The xy-table is positon actuated by two lead screws.The motors are equipped with encoders for positioning. Synchronization of the two DC motors is unnecessary, all that matters is to reach the end position. Once in the target position, the position controlled z-axis lowers the drill which itself is speed controlled.
The obvious choice here - for all axes - is the use of the EPOS family of motor position contollers with CANopen interface for communciation with the PLC. If the periphery of the machine is not overly complex, a cost effective, programmable EPOS P can repalce the PLC.
The drill itself could also be operated with a pure motor speed controller. If different speeds have to be communicated to the drill, a digital speed controller with CAN interface (e.g. maxon DES or maxon EPOS) makes sense. If the drill is only switched on and off and the speed remains constant, a less complex brushless speed controller will suffice.

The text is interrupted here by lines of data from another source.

-- ==== Sys2Proof/Machine/VectorConfig.lean ====
section
/-! DEFINITION. Configuration and moves of major 0x1E (10_vector R221-R226; 02 R31, R35, R36). -/

namespace Sys2Proof.Machine

/-! ### Tags (R30, R31, R221, R222) -/

/-- The width of the elements that architectural register `p` itself holds: 32 for each register of a 64-bit pair (R131). -/
def Hart.ownWidth (h : Hart) (p : Nat) : Nat :=
  if tagWidth (h.vreg p).tag = 64 || h.isPairHigh p then 32 else tagWidth (h.vreg p).tag

/-- A dirty register whose element width changed keeps every byte at the next save (R221). (DEDUCED, log 21.) -/
def Hart.keepWidth (h : Hart) (p before : Nat) : Hart :=
  let r := h.vreg p
  if r.dirty && h.ownWidth p ≠ before then h.setV p { r with hw := 127 } else h

/-- Architectural register `p` takes a tag and a saturation bit. A register that held a 64-bit tag and takes a narrower one
releases its partner, whose tag becomes n32 and whose contents become `x` (R31). (DEDUCED, log 21.) -/
def Hart.setTag (h : Hart) (p : Nat) (tag : BitVec 5) (sat : Bool) (x : VData) : Hart :=
  let w0 := h.ownWidth p
  let w1 := h.ownWidth (p + 1)
  let old := h.vreg p
  let h := h.setV p { old with tag := tag, sat := sat }
  let h := if tagWidth old.tag = 64 && tagWidth tag ≠ 64 then
      h.setV (p + 1) { h.vreg (p + 1) with tag := 2, sat := false, data := x, poison := 0 }
    else h
  let h := h.keepWidth p w0
  if tagWidth tag = 64 then h.keepWidth (p + 1) w1 else h

/-- The architectural registers of names, lowest first, so that a pair is released before its partner is named. -/
def Hart.archOf (h : Hart) (names : List Nat) : List Nat :=
  let ps := names.map h.rot
  (List.range 256).filter ps.contains

/-- The first name of a `vcfg` or `vtag` that R31 refuses: an odd register for a 64-bit tag, or the partner of a pair that the
instruction leaves standing (R221). -/
def Hart.badTagName (h : Hart) (names : List Nat) (tag : BitVec 5) : Option Nat :=
  let ps := names.map h.rot
  names.find? fun v =>
    let p := h.rot v
    p % 2 == 1 && (tagWidth tag == 64 || (!ps.contains (p - 1) && tagWidth (h.vreg (p - 1)).tag == 64))

/-- Give registers a tag. (DEDUCED, log 21.) -/
def setTags (names : List Nat) (tag : BitVec 5) (sat : Bool) : M Unit := do
  let h ← myHart
  match h.badTagName names tag with
  | some v => raise .tagMismatch (BitVec.ofNat 64 v)
  | none =>
    forEach (h.archOf names) fun p => do
      let x ← freshReg
      modifyHart (·.setTag p tag sat x)

/-- Names that a `vcfg` gives a tag: every second register for a 64-bit tag. -/
def cfgNames (o : F3) : List Nat :=
  let step := if tagWidth (o.x.extractLsb' 0 5) = 64 then 2 else 1
  (List.range ((o.x.extractLsb' 6 6).toNat + 1)).map fun i => o.d.toNat + step * i

/-- An EP instruction that acts whatever vl is. -/
def epWhole (m : M Unit) : State → Host.Outcome State Fault Refusal :=
  ep do
    epRoom
    m
    epSent
    advance

def execVcfg (o : F3) (s : State) : Host.Outcome State Fault Refusal :=
  epWhole (setTags (cfgNames o) (o.x.extractLsb' 0 5) (o.x.getLsbD 5)) s

/-- The a-register that an 8-bit field names. -/
def aField (f : BitVec 8) : BitVec 6 := f.extractLsb' 0 6

def execVtag (o : F3) (s : State) : Host.Outcome State Fault Refusal :=
  epWhole (do
    let v ← rdA (aField o.a)
    let tag := v.extractLsb' 0 5
    if tagListed tag then setTags [o.d.toNat] tag (v.getLsbD 5) else illegal (tag.setWidth 64)) s

/-! ### Length and rotation, executed by the AP at decode (R36, R223, R224) -/

/-- The grant of R36. -/
def grantOf (n : Word) (cap : BitVec 8) : Word := if n.toNat < cap.toNat then n else cap.setWidth 64

def execVsetl (o : F3) (s : State) : Host.Outcome State Fault Refusal :=
  ap (do
    let n ← rdA (aField o.a)
    let s ← get
    let g := grantOf n (s.die (dieOf s.cur)).vlcap
    modifyHart fun h => { h with vl := g }
    wrA (aField o.d) g) s

def execVlq (o : F3) (s : State) : Host.Outcome State Fault Refusal :=
  ap (do
    let n ← rdA (aField o.a)
    wrA (aField o.d) (n * 64 * BitVec.ofNat 64 (ceilDiv (← myHart).vlen 8))) s

/-- BASE moved by k steps, k signed (R224). -/
def Hart.rotate (h : Hart) (k : Int) : Hart :=
  h.setBase (((h.rrbBase : Int) + k * (if h.rrbPair then 2 else 1 : Nat)) % 64).toNat

def execVrotb (o : F3) (s : State) : Host.Outcome State Fault Refusal :=
  ap (modifyHart (·.rotate (o.x.extractLsb' 0 7).toInt)) s

/-! ### Dead registers (R225) -/

/-- Registers made dead: clean, h = 0, contents undefined. (DEDUCED, log 21.) -/
def execVdead (o : F3) (s : State) : Host.Outcome State Fault Refusal :=
  epWhole (forEach (span o.d.toNat (o.d.toNat + (o.x.extractLsb' 0 8).toNat + 1)) fun v => do
    let x ← freshReg
    modifyHart fun h =>
      h.setV (h.rot v) { h.vreg (h.rot v) with dirty := false, hw := 0, data := x, poison := 0, dead := true }) s

/-! ### Scalar moves (R226) -/

/-- The mode X[8:7]: the scalar as i64, as n64, or as the element's bit pattern. -/
def moveMode (o : F3) : Nat := (o.x.extractLsb' 7 2).toNat

/-- A scalar converted into `d`. -/
def scalarInto (o : F3) (v : Word) (h : Hart) : ElemResult :=
  let d := o.d.toNat
  match moveMode o with
  | 0 => intoReg h d ⟨Exact.ofInt v.toInt, false⟩ 0
  | 1 => intoReg h d ⟨Exact.ofInt v.toNat, false⟩ 0
  | _ => .ok (v.toNat % 2 ^ tagWidth (h.vreg (h.rot d)).tag, 0)

/-- The element index X[6:0]. -/
def moveIndex (o : F3) : Nat := (o.x.extractLsb' 0 7).toNat

/-- `vmv.ae` writes one element below vl; a trap stops it at element 0. (DEDUCED, log 22.) -/
def execVmvAe (o : F3) (s : State) : Host.Outcome State Fault Refusal :=
  ep (do
    let v ← rdA (aField o.a)
    let i := moveIndex o
    let d := o.d.toNat
    vectorOp [] (fun h => if i < h.vlen then OpClass.n.faults h d [] else []) fun h =>
      if h.start < h.vlen && i < h.vlen then do
        tasteWhole [i]
        performElem false false 0 (scalarInto o v h) (writeReg d i)
        spoilQ4 d
      else pure ()) s

/-- An element read by `vmv.ea`: converted to i64 or n64, or its bit pattern. -/
def elementOut (o : F3) (a : VSrc) (h : Hart) : Nat × Flags :=
  let i := moveIndex o
  let v := a.val h i
  match moveMode o with
  | 0 => let (p, f) := convert 7 false h.rm v; (p, f ||| v.x.snan)
  | 1 => let (p, f) := convert 3 false h.rm v; (p, f ||| v.x.snan)
  | _ => (a.elem h i, 0)

/-- `vmv.ea` waits for the EP and reads an element whatever vl is. (DEDUCED, log 22.) -/
def execVmvEa (o : F3) (s : State) : Host.Outcome State Fault Refusal :=
  ep (do
    let a := srcOf o.a o.qa
    checkQueues [a]
    resync
    let h ← myHart
    raiseIf (a.pairHigh h) .tagMismatch a.tagTval
    raiseIf (a.poison h (moveIndex o)) .poisonConsumed (a.poisonTval (moveIndex o))
    let (p, f) := elementOut o a h
    raiseIf (f &&& h.en != 0) .fpTrap (f.setWidth 64)
    modifyHart (·.addFlags f)
    wrA (aField o.d) (BitVec.ofNat 64 p)
    consume [a]
    advance) s

/-- `vbcast`: every element the scalar value. -/
def execVbcast (o : F3) (s : State) : Host.Outcome State Fault Refusal :=
  ep (do
    let v ← rdA (aField o.a)
    elementwise .n o.d o.msk o.mu [] [] fun h _ => scalarInto o v h) s

/-- `vid`: every element its index. -/
def execVid (o : F3) (s : State) : Host.Outcome State Fault Refusal :=
  ep (elementwise .n o.d o.msk o.mu [] [] fun h e => intoReg h o.d.toNat ⟨Exact.ofInt e, false⟩ 0) s

end Sys2Proof.Machine
end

This cmotor and controller example should also be considered representative of other handling and automation systems.
PID Controller settings
A PID controller is a combination of proportional, integral and derivative controllers. It describes how the error signal is amplified to produce an appropriate motor response to reduce this deviation. With speed controllers, a closed loop control circuit with a simple PI alogorithm is usually used. With positioning systems, a derivative term is also necessary. Each of the three terms influence each other and understanding this interaction is of particular importance for the fine-tuning of a motor positioning system. For optional system performance, the coefficients Kp, Ki, Kd have to be set depending on the specified motion and load inertia (Literature Feinmess).
P, Proportional controller: The error signal e (difference between actual and set value) is multiplied by a user-specified factor Kp and then transmitted as a new current command. An elevated Kp value accelerates error correction.
If Kp is too large, severe overshoot will occur, at even higher values of Kp the system may begin to oscillate, which in turn can result in instability if the damping in the system is insufficient. Kp cannot completely eliminate the error e, since the proportional correction value (Kp . e) becomes smaller as the error e decreases. The result is a residual error value that is particularly important in systems that require a high current simply to mainitian motion (e.g. because of high friction).
I, integral conroller: Here the error is summed over a longer period, multiplied by a user-specified factor K , and then added to the new motor current command. Because this method also considers past errors, the current command value does not necessarily approach zero as the error value e approaches zero. However, this eliminates the residual error. There is an inherent disadvantages to this method. The factor K, destabilizes the entire control circuit. Without appropriate damping, high Ki values can cause severe system oscillations as past errors have a delayed effect.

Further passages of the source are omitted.